Results. From 11/2014 through 1/2016, 14 patients enrolled with CAR manufacturing successful in 12 patients. Seven patients (8.3 years at enrollment; range 7.1-18.7) were treated at dose level 1 (1 X 106 CAR T cells/kg, n=3-2G and n=1-3G); dose level 2 (5 x 106 CAR T cells/kg, n=1-2G) and dose level 3 (1 x 107CAR T cells/kg, n=1-2G). No CAR-associated toxicities have occurred. CAR T cell persistence was not documented by multi-parameter flow evaluation at Dose Level 1. Minimal PB persistence (< 0.5%) was detected at Dose Level 2 while persistence testing is underway at Dose Level 3. No objective responses were observed, 3 pts had stable disease (range 12 – 18 weeks).

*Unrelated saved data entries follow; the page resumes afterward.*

/-- Rows that have an encoding in the convoys' words. -/
def Instr.isConvoy : Instr → Bool
  | .xrfetch _ _ _ => false
  | .xbfext _ _ _ _ => false
  | .xswait _ _ _ => false
  | .xdisp _ _ => false
  | .xmeas _ _ => false
  | .xswaitReturn _ => false
  | .contextCreate => false
  | .contextRewrite => false
  | .bucketDeposit => false
  | .bucketCapWrite => false
  | .bucketShareWrite => false
  | .bucketRead => false
  | .setAllow => false
  | .wayMaskWrite => false
  | .hdmBind => false
  | .hdmMove => false
  | .hdmClear => false
  | .setSustainedLimit => false
  | .setRackCap => false
  | .meterRecordRequest => false
  | .streamOutOrder => false
  | .vdDrainSet => false
  | .vdDrainClear => false
  | .deviceDrainSet => false
  | .deviceDrainClear => false
  | .pageResume => false
  | .pageInvalid => false
  | .frameOwnerChange => false
  | .partitionCreate => false
  | .partitionDestroy => false
  | .vdAttach => false
  | .vdDetach => false
  | .importWrite => false
  | .importClear => false
  | .contextDestroy => false
  | .eventRingEnable => false
  | .eventRingDisable => false
  | .evackWrite _ => false
  | .kick _ _ _ => false
  | .rearm _ _ _ => false
  | .queueDrain _ _ _ => false
  | .queueResume _ _ _ => false
  | .queueEnable _ _ _ => false
  | .queueDisable _ _ _ => false
  | .pointRequest _ _ _ => false
  | .poolTableWrite _ _ _ => false
  | .registerWrite _ _ _ _ => false
  | .deviceReset => false
  | .islandPowerUp _ => false
  | .ringCycle _ => false
  | .claimOpen _ _ => false
  | .holdWindowEnd _ => false
  | .tclaimComplete _ => false
  | .spillRetry _ => false
  | .former _ _ _ => false
  | .formationWaitExpiry _ _ _ _ => false
  | .baraArrive _ => false
  | .barwRelease _ => false
  | .mlpassRecord _ => false
  | .mlwaitRelease _ => false
  | .waitRelease _ => false
  | .fenceComplete _ => false
  | .tfenceComplete _ => false
  | .ifenceComplete _ => false
  | .hputPerform _ => false
  | .hgetPerform _ => false
  | .takeReturn _ => false
  | .spawnComplete _ => false
  | .rowFree _ => false
  | .regionWriteback _ => false
  | .runComplete _ => false
  | .fetchSlot _ _ => false
  | .fetchRetry _ _ => false
  | .eventWaitEval _ => false
  | .dispatch _ => false
  | .crewStart _ => false
  | .streamOut _ => false
  | .streamIn _ _ _ => false
  | .reselect _ => false
  | .residencyTimeout _ _ => false
  | .leaseAnswer _ _ => false
  | .correct _ _ => false
  | .limitBindChange _ => false
  | .poolHalve _ => false
  | .poolRestore _ => false
  | .budgetWindow _ => false
  | .dispatchWindow => false
  | .pointChangeComplete _ => false
  | .plobritEpoch _ => false
  | .silentMember _ => false
  | .budgetMessage _ _ _ _ _ => false
  | .loadComplete _ _ => false
  | .storePerformed _ => false
  | .atomicPerformed _ => false
  | .sideLogReplay _ _ _ => false
  | .matrixEntryStart _ => false
  | .matrixEntryComplete _ => false
  | .copyStart _ => false
  | .copyComplete _ => false
  | .mscServe _ => false
  | .resealTile _ _ => false
  | .resealEnd _ => false
  | .fwSramUncorrectable _ => false
  | .transferActivate _ _ => false
  | .tileTransferComplete _ _ _ => false
  | .refreshDue _ _ => false
  | .pseudoChannelIdle _ _ => false
  | .refpbIssue _ _ => false
  | .refabIssue _ _ => false
  | .refabEnd _ _ => false
  | .scrubPassStart _ => false
  | .scrubTile _ _ => false
  | .softErrorWindow => false
  | .clusterRetire _ => false
  | .wearMonitorUpdate _ _ => false
  | .surveyUpdate _ => false
  | .hostMemRequest _ _ _ => false
  | .hostTimeout _ => false
  | .linkLost => false
  | .lockInterface _ _ => false
  | .startInterface _ => false
  | .stopInterface _ => false
  | .interfaceError _ => false
  | .getMeasurements => false
  | .keyExchange => false
  | .unlockToken _ => false
  | .deployCommand _ => false
  | .decommissionCommand _ => false
  | .handoverStage _ _ _ => false
  | .safePoint _ => false
  | .handoverAbort => false
  | .flitReceive _ _ _ _ _ => false
  | .nak _ _ _ => false
  | .ackTimeout _ => false
  | .freezeEnd _ => false
  | .freezeTimeout _ => false
  | .fabricRequest _ _ _ _ _ _ => false
  | .unlockChallenge => false
  | .islandPowerDown _ => false
  | .coreClockGate _ => false
  | .coreClockUngate _ => false
  | .poisonedFrameRetire _ => false
  | .mailboxUnknownCommand => false
  | _ => true

/-- Rows of the Xfolale extension (13 R353). -/
def Instr.isXfolale : Instr → Bool
  | .xrfetch _ _ _ => true
  | .xbfext _ _ _ _ => true
  | .xswait _ _ _ => true
  | .xdisp _ _ => true
  | .xmeas _ _ => true
  | _ => false
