-- ==== Sys2Proof/Machine/State.lean ====
section
/-! DEFINITION. The state of the whole device as plain data: everything the spec gives the machine, each unit's registers in a
record of its own. Sparse tables (`Tab`) list what differs from the value an unlisted key reads as; a field's default is its
value after device reset (values the spec leaves open are named in notes/assumptions). INVENTORY.md lists every field with its rule. -/

namespace Sys2Proof.Machine

/-- No step of this model stops with a fault: every architectural fault is taken, as a next state (log 10). Kept closed and
uninhabited in use; `stopped` is raised by nothing. Safe. -/
inductive Fault where
  | stopped
deriving DecidableEq, Repr

/-- Refusals. `notModelled` is raised by arms of exec that have no meaning yet; safe. -/
inductive Refusal where
  | notModelled (mnemonic : String)
deriving DecidableEq, Repr

/-- 02 R81. -/
inductive ThreadState where
  | free | inConvoy | spilled | parked | exiting
deriving DecidableEq, Repr, Inhabited

/-- One row of a lane and the thread in it (02 R30, 03 R95, R102). -/
structure Thread where
  v : Tab DWord := []
  q : BitVec 8 := 0
  pc : DWord := 0
  state : ThreadState := .free
  crew : Nat := 0
  cohort : Nat := 0
  stage : Nat := 0
  srseed : Word := 0
  trpc : DWord := 0
  trcause : Word := 0
  traddr : DWord := 0
  trval : DWord := 0
  trlane : DWord := 0
  inTrap : Bool := false
  len8 : Bool := false
  ocl : Nat := 0
  ocs : Nat := 0
  occ : Nat := 0
  oct : Nat := 0
  llat : Nat := 0
  /-- TLDs issued and not complete (02 R65). -/
  tlds : Nat := 0
  /-- Which of the threads that this row has held: late completions of an earlier one are discarded (16 R462). -/
  gen : Nat := 0
deriving DecidableEq, Repr, Inhabited

/-- Why a convoy is held (02 R45). `on i` waits inside the instruction at its PC and is evaluated again by its event. -/
inductive Hold where
  | none
  | on (i : Instr)
  /-- BARW: a phase completed while it was held (15 R408). -/
  | barwDone (i : Instr)
  /-- FENCE, TFENCE and IFENCE whose stores had to be waited for; TAKE waiting for the signpost. -/
  | sent (i : Instr)
  /-- Trap entry whose spills do not fit (02 R49): the faulting threads and the address. -/
  | trapSpill (ts : List Nat) (addr : Nat)
  /-- The same for a JMP or RET whose other members are to divide after it: their targets, and the membership at its issue (16 R449). -/
  | jumpSpill (ts : List Nat) (addr : Nat) (rest : List (Nat × Nat)) (mask : Nat)
  /-- Fetch met NOT_PRESENT (14 R371). -/
  | fetch (va : Nat)
  /-- The side log is full (06 R179): the store or atomic is tried again. -/
  | sideFull (i : Instr)
  /-- A toll demand suspended while the pool is below it (08 R239). -/
  | suspended
deriving DecidableEq, Repr, Inhabited

/-- 02 R42, R58; 08 R228, R232. A convoy with no members has ended. -/
structure Convoy where
  crew : Nat := 0
  core : Nat := 0
  quad : Nat := 0
  /-- (lane, row), ascending lane. -/
  members : List (Nat × Nat) := []
  pc : Nat := 0
  g : Tab DWord := []
  whole : Bool := false
  paid : Bool := false
  /-- Island cycle of its making (R40, R52); one saved counts from the save, so that the order of a quad's convoys outlives a move. -/
  age : Int := 0
  hold : Hold := .none
  /-- Last of the keys given out when the release, fence or TFENCE at its PC began: later accesses do not delay it (07 R197, 06 R174). -/
  since : Option Nat := none
  /-- The instruction at the PC has passed its toll check (08 R239). -/
  checked : Bool := false
  /-- Scope of the acquire of an issued atomic, until it is done (07 R201). -/
  acq : Option Nat := none
  /-- That instruction has paid its toll: what it still waits for asks for no second one (08 R222). -/
  tolled : Bool := false
  /-- Size of the holding; `Sys2Proof.Machine.heldBy` is what TOLLS reports. -/
  tolls : Nat := 0
  /-- Free tokens of the holding. -/
  free : Nat := 0
  /-- Cycle in which the holding was taken. -/
  youth : Nat := 0
  /-- Count of the implicit TCLAIM that is to be made before the context's next instruction (08 R234), 0 for none. -/
  reclaim : Nat := 0
  /-- YIELD and Form: the convoy does not issue in this cycle again (02 R52, 17 R503). -/
  notBefore : Nat := 0
deriving DecidableEq, Repr, Inhabited

/-- The words that a convoy has fetched for the instruction at `pc` and not issued (14 R373), and the cause with which it faults as its
presentation has settled (08 R239, 14 R374). -/
structure InHand where
  pc : Nat
  w0 : Nat
  w1 : Nat := 0
  verdict : Option Nat := none
deriving DecidableEq, Repr, Inhabited

/-- 02 R49, R50, R57. -/
structure Layby where
  crew : Nat
  core : Nat
  quad : Nat
  addr : Nat
  age : Nat := 0
  /-- Island cycle of its creation, counted from the save in a saved crew. -/
  created : Int := 0
  junction : Bool := false
  /-- Thread keys in the order they were appended; a lane's list is its sublist. -/
  queue : List Nat := []
deriving DecidableEq, Repr, Inhabited

/-- 03 R89. -/
structure Barrier where
  phase : Bool := false
  armed : Bool := false
  expect : Nat := 0
  arrived : Nat := 0
  tx : Int := 0
  ovf : Bool := false
deriving DecidableEq, Repr, Inhabited

/-- 02 R71: open while `parked` is not empty. -/
structure SyncRec where
  mask : Nat := 0
  arrived : List Nat := []
  parked : List Nat := []
  addr : Nat := 0
deriving DecidableEq, Repr, Inhabited

/-- 02 R73, 16 R441: head, count, and the convoys that wait in the order they reached the queue. -/
structure Handoff where
  head : Nat := 0
  count : Nat := 0
  waitPut : List Nat := []
  waitGet : List Nat := []
deriving DecidableEq, Repr, Inhabited

/-- 05 R131. -/
inductive LatchState where
  | empty | filling | complete
deriving DecidableEq, Repr, Inhabited

/-- 05 R128: `rows` is keyed 8 × row + word, `scales` 8 × row + block. -/
structure ALatch where
  state : LatchState := .empty
  fmt : Word := 0
  sfmt : Word := 0
  scaled : Bool := false
  regs : Nat := 0
  signed : List Nat := []
  rows : Tab DWord := []
  scales : Tab Byte := []
deriving DecidableEq, Repr, Inhabited

/-- 05 R133; `blk` is L, 0 for none. -/
structure Resv where
  core : Nat := 0
  first : Nat := 0
  count : Nat := 0
  fmt : Word := 0
  sfmt : Word := 0
  blk : Nat := 0
  soff : Nat := 0
  band0 : BitVec 16 := 0
  band1 : BitVec 16 := 0
deriving DecidableEq, Repr, Inhabited

/-- 01 R18, 02 R32. -/
inductive Footprint where
  | half | full | cluster
deriving DecidableEq, Repr, Inhabited

/-- Life of a crew: staging its in-regions, running, stopped for a stream-out that waits for the drain, writing back its out-regions,
saved in the context's save area, ended. -/
inductive CrewPhase where
  | none | staging | running | leaving | writingBack | saved | ended
deriving DecidableEq, Repr, Inhabited

/-- 02 R37, 03 R85, R101, R102. -/
structure Crew where
  phase : CrewPhase := .none
  ctx : Nat := 0
  run : Nat := 0
  num : Nat := 0
  core : Nat := 0
  slot : Nat := 0
  foot : Footprint := .half
  /-- Its launch cohorts have started (10 R277). -/
  started : Bool := false
  g : Tab DWord := []
  k : Tab (BitVec 128) := []
  w : Tab DWord := []
  f : Tab Word := []
  rsm : DWord := 0
  seed : DWord := 0
  bars : Tab Barrier := []
  syncs : Tab SyncRec := []
  hq : Tab Handoff := []
  latches : Tab ALatch := []
  resvs : List Resv := []
  mmajs : Nat := 0
  /-- Accumulators in use, as 8 × core + number (05 R127). -/
  accUsed : List Nat := []
  /-- Staging or write-back: the region and the byte in it that come next; page whose resume it waits for (06 R188). -/
  region : Nat := 0
  offset : Nat := 0
  waitPage : Option Nat := none
  /-- Order in which it was placed on its core or streamed out. -/
  order : Nat := 0
deriving DecidableEq, Repr, Inhabited

/-- 06 R187. -/
structure Region where
  base : Nat := 0
  len : Nat := 0
  soff : Nat := 0
  dir : Nat := 0
deriving DecidableEq, Repr, Inhabited

/-- 10 R274 (the descriptor as read at dispatch), R272, 02 R77, 16 R455. -/
structure Run where
  live : Bool := false
  id : Nat := 0
  ctx : Nat := 0
  part : Nat := 0
  vd : Nat := 0
  queue : Nat := 0
  seq : Nat := 0
  cevAddr : Nat := 0
  cevVal : DWord := 0
  det : Bool := false
  foot : Footprint := .half
  wait : Nat := 256
  serp : Bool := false
  band : Nat := 0
  spx : Nat := 1
  spy : Nat := 1
  counts : List Nat := []
  entries : List Nat := []
  trap : Nat := 0
  seed : DWord := 0
  spawn : Tab Nat := []
  regions : List Region := []
  ncrew : Nat := 0
  next : Nat := 0
  miles : Tab DWord := []
  /-- Milestone passes sent and not yet recorded: (milestone, value), oldest first. -/
  passes : List (Nat × DWord) := []
  /-- Graded code of the fault that ended the run, or 0 once it has completed with none. -/
  code : Option Nat := none
  /-- Image range of the save area (10 R282): byte offset. -/
  base : Nat := 0
  /-- Its entry in the run table (10 R282). -/
  index : Nat := 0
  /-- NEXT and the milestones stand in that entry and are to be read back before the first of its crews resumes. -/
  kept : Bool := false
  /-- Placed by launch orders of a firmware processor (13 R356), which keeps its records itself: no queue is answerable for it. -/
  ordered : Bool := false
deriving DecidableEq, Repr, Inhabited

/-- 06 R159: 128-byte line, keyed 64 × (PA / 128) + VD; `valid` bit n is 4-byte word n. -/
structure L1Line where
  valid : BitVec 32 := 0
  data : List Byte := []
deriving DecidableEq, Repr, Inhabited

/-- 06 R168. -/
structure TlbEntry where
  ctx : Nat
  vd : Nat
  va : Nat
  size : Nat
  pa : Nat
  w : Bool
  x : Bool
  h : Bool
  /-- Ownership rights found at walk time: reads, writes. -/
  rd : Bool
  wr : Bool
deriving DecidableEq, Repr, Inhabited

Conclusions. It is feasible to harvest and manufacture CAR T cells from heavily pre-treated pts with HR-NB. In contrast to experience with the use of CD19-CAR T cell therapy, the initially planned T cell infusion doses were insufficient to generate persistence in patients with solid tumors who do not have high burden for circulating antigen to stimulate T cell expansion. Higher cell dose cohorts and novel strategies to stimulate CAR expansion are underway.